Given the socialized nature of its medical system, one would expect out-of-pocket expenditures as a share of final household consumption to be much lower in Canada than the USA. They are not. The USA is at 3.1%; Canada is nearly equivalent at 2.9%.
The socialized Canadian system would also lead us to expect a better performance for lower income groups on health screening activities. Such is not the case. The USA performs better than Canada for cervical and breast cancer screening at all income levels -- including low income individuals.
When it comes to waiting times, Canada is notoriously bad (and as noted above, these long wait times are having significantly higher adverse health impacts than we see in the American system). The number of patients reporting a waiting time of four weeks or more for a specialist appointment? Canada is at 60%. The USA is down at 20%. The number of patients reporting a waiting time of four months or more for elective surgery? Canada is at 25%. The USA is at 7%.
Health is integrative over an individual's lifetime, and individuals living in a higher quality healthcare environment would be expected to report better health late in life. On this note, the percentage of the population aged 65 years and over reporting to be in good health is higher in the USA than Canada.

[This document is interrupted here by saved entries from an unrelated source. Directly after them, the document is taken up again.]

theorem tileFault_keeps (cause : Nat) (l : List (Nat × Nat)) (s : State) (hs : Keeps s0 s) :
    Keeps s0 (tileFault cause l s) := by
  unfold tileFault
  repeat' first
    | with_reducible assumption
    | (rintro x y (hx : Keeps s0 y))
    | (rintro x y z w (hx : Keeps s0 w))
    | (rintro x y z (hx : Keeps s0 z))
    | (rintro y (hx : Keeps s0 y))
    | (rintro x y (hx : Keeps s0 y.1))
    | (rintro x y (hx : Keeps s0 y.2))
    | lift_lets
    | (intro x; refine keeps_cut (x := x) (a := s0) ?_ ?_; subst x; rotate_left; clear_value x; intro hx)
    | (intro x; subst x)
    | with_reducible first | apply faultItem_keeps | apply setRec_keeps | apply callHalt_keeps | apply addSuspects_keeps | apply afterStop_keeps | apply noteFault_keeps
    | with_reducible apply keeps_ite
    | split

theorem segmentDown_keeps (k : Nat) (s : State) (hs : Keeps s0 s) :
    Keeps s0 (segmentDown k s) := by
  unfold segmentDown
  repeat' first
    | with_reducible assumption
    | (rintro x y (hx : Keeps s0 y))
    | (rintro x y z w (hx : Keeps s0 w))
    | (rintro x y z (hx : Keeps s0 z))
    | (rintro y (hx : Keeps s0 y))
    | (rintro x y (hx : Keeps s0 y.1))
    | (rintro x y (hx : Keeps s0 y.2))
    | lift_lets
    | (intro x; refine keeps_cut (x := x) (a := s0) ?_ ?_; subst x; rotate_left; clear_value x; intro hx)
    | (intro x; subst x)
    | simp -zeta only [keeps_upd]
    | with_reducible first | apply setBits_keeps | apply setErr_keeps | apply faultItem_keeps | apply recordCause_keeps | apply enterFault_keeps
    | with_reducible apply keeps_ite
    | split

theorem faultInLoad_keeps (s : State) (hs : Keeps s0 s) :
    Keeps s0 (faultInLoad s) := by
  unfold faultInLoad
  repeat' first
    | with_reducible assumption
    | (rintro x y (hx : Keeps s0 y))
    | (rintro x y z w (hx : Keeps s0 w))
    | (rintro x y z (hx : Keeps s0 z))
    | (rintro y (hx : Keeps s0 y))
    | (rintro x y (hx : Keeps s0 y.1))
    | (rintro x y (hx : Keeps s0 y.2))
    | with_reducible first | apply enterFault_keeps
    | with_reducible apply keeps_ite
    | split

theorem trip_keeps (bit : Nat) (pg : Page) (eb : Nat) (s : State) (hs : Keeps s0 s) :
    Keeps s0 (trip bit pg eb s) := by
  unfold trip
  repeat' first
    | with_reducible assumption
    | (rintro x y (hx : Keeps s0 y))
    | (rintro x y z w (hx : Keeps s0 w))
    | (rintro x y z (hx : Keeps s0 z))
    | (rintro y (hx : Keeps s0 y))
    | (rintro x y (hx : Keeps s0 y.1))
    | (rintro x y (hx : Keeps s0 y.2))
    | with_reducible first | apply tripMarks_keeps | apply moduleFault_keeps
    | with_reducible apply keeps_ite
    | split

theorem stuckFault_keeps (s : State) (hs : Keeps s0 s) :
    Keeps s0 (stuckFault s) := by
  unfold stuckFault
  repeat' first
    | with_reducible assumption
    | (rintro x y (hx : Keeps s0 y))
    | (rintro x y z w (hx : Keeps s0 w))
    | (rintro x y z (hx : Keeps s0 z))
    | (rintro y (hx : Keeps s0 y))
    | (rintro x y (hx : Keeps s0 y.1))
    | (rintro x y (hx : Keeps s0 y.2))
    | lift_lets
    | (intro x; refine keeps_cut (x := x) (a := s0) ?_ ?_; subst x; rotate_left; clear_value x; intro hx)
    | (intro x; subst x)
    | simp -zeta only [keeps_upd]
    | with_reducible first | apply moduleFault_keeps

theorem hostLink_keeps (up : Bool) (s : State) (hs : Keeps s0 s) :
    Keeps s0 (hostLink up s) := by
  unfold hostLink
  repeat' first
    | with_reducible assumption
    | (rintro x y (hx : Keeps s0 y))
    | (rintro x y z w (hx : Keeps s0 w))
    | (rintro x y z (hx : Keeps s0 z))
    | (rintro y (hx : Keeps s0 y))
    | (rintro x y (hx : Keeps s0 y.1))
    | (rintro x y (hx : Keeps s0 y.2))
    | lift_lets
    | (intro x; refine keeps_cut (x := x) (a := s0) ?_ ?_; subst x; rotate_left; clear_value x; intro hx)
    | (intro x; subst x)
    | simp -zeta only [keeps_upd]
    | with_reducible apply keeps_ite
    | split

theorem logPoison_keeps (s : State) (hs : Keeps s0 s) :
    Keeps s0 (logPoison s) := by
  unfold logPoison
  repeat' first
    | with_reducible assumption
    | (rintro x y (hx : Keeps s0 y))
    | (rintro x y z w (hx : Keeps s0 w))
    | (rintro x y z (hx : Keeps s0 z))
    | (rintro y (hx : Keeps s0 y))
    | (rintro x y (hx : Keeps s0 y.1))
    | (rintro x y (hx : Keeps s0 y.2))
    | lift_lets
    | (intro x; refine keeps_cut (x := x) (a := s0) ?_ ?_; subst x; rotate_left; clear_value x; intro hx)
    | (intro x; subst x)
    | simp -zeta only [keeps_upd]

end Sys2Proof.Machine
end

The United Nations/World Health Organization database also provides some interesting data. When compared to Canada, the USA has a higher density of dentistry personnel, a superior diphtheria tetanus toxoid and pertussis (DTP3) immunization coverage among 1-year-olds, a greater than six-fold higher Hepatitis B (HepB3) immunization coverage rate among 1-year-olds, an equivalent rate of Hib (Hib3) immunization coverage among 1-year-olds, a much higher rate of DPT immunization for children aged 12-23 months, and an equivalent measles (MCV) immunization coverage among 1-year-olds. Rates of cholera, measles, mumps, pertussis, tuberculosis, and tetanus are lower in the USA than Canada, with an approximately equivalent rate of rubella.
As I've noted already, it's not only difficult for a Canadian such as Kay to claim that America has a "cruel healthcare system," he may need to accept that the Canadian system may be substantially inferior to -- and therefore much crueler than -- its American foil. Rather than the Canadian system being a rationale for implementing ObamaCare, the data suggests the Canadian system should instead be reformed to model the pre-ObamaCare American model.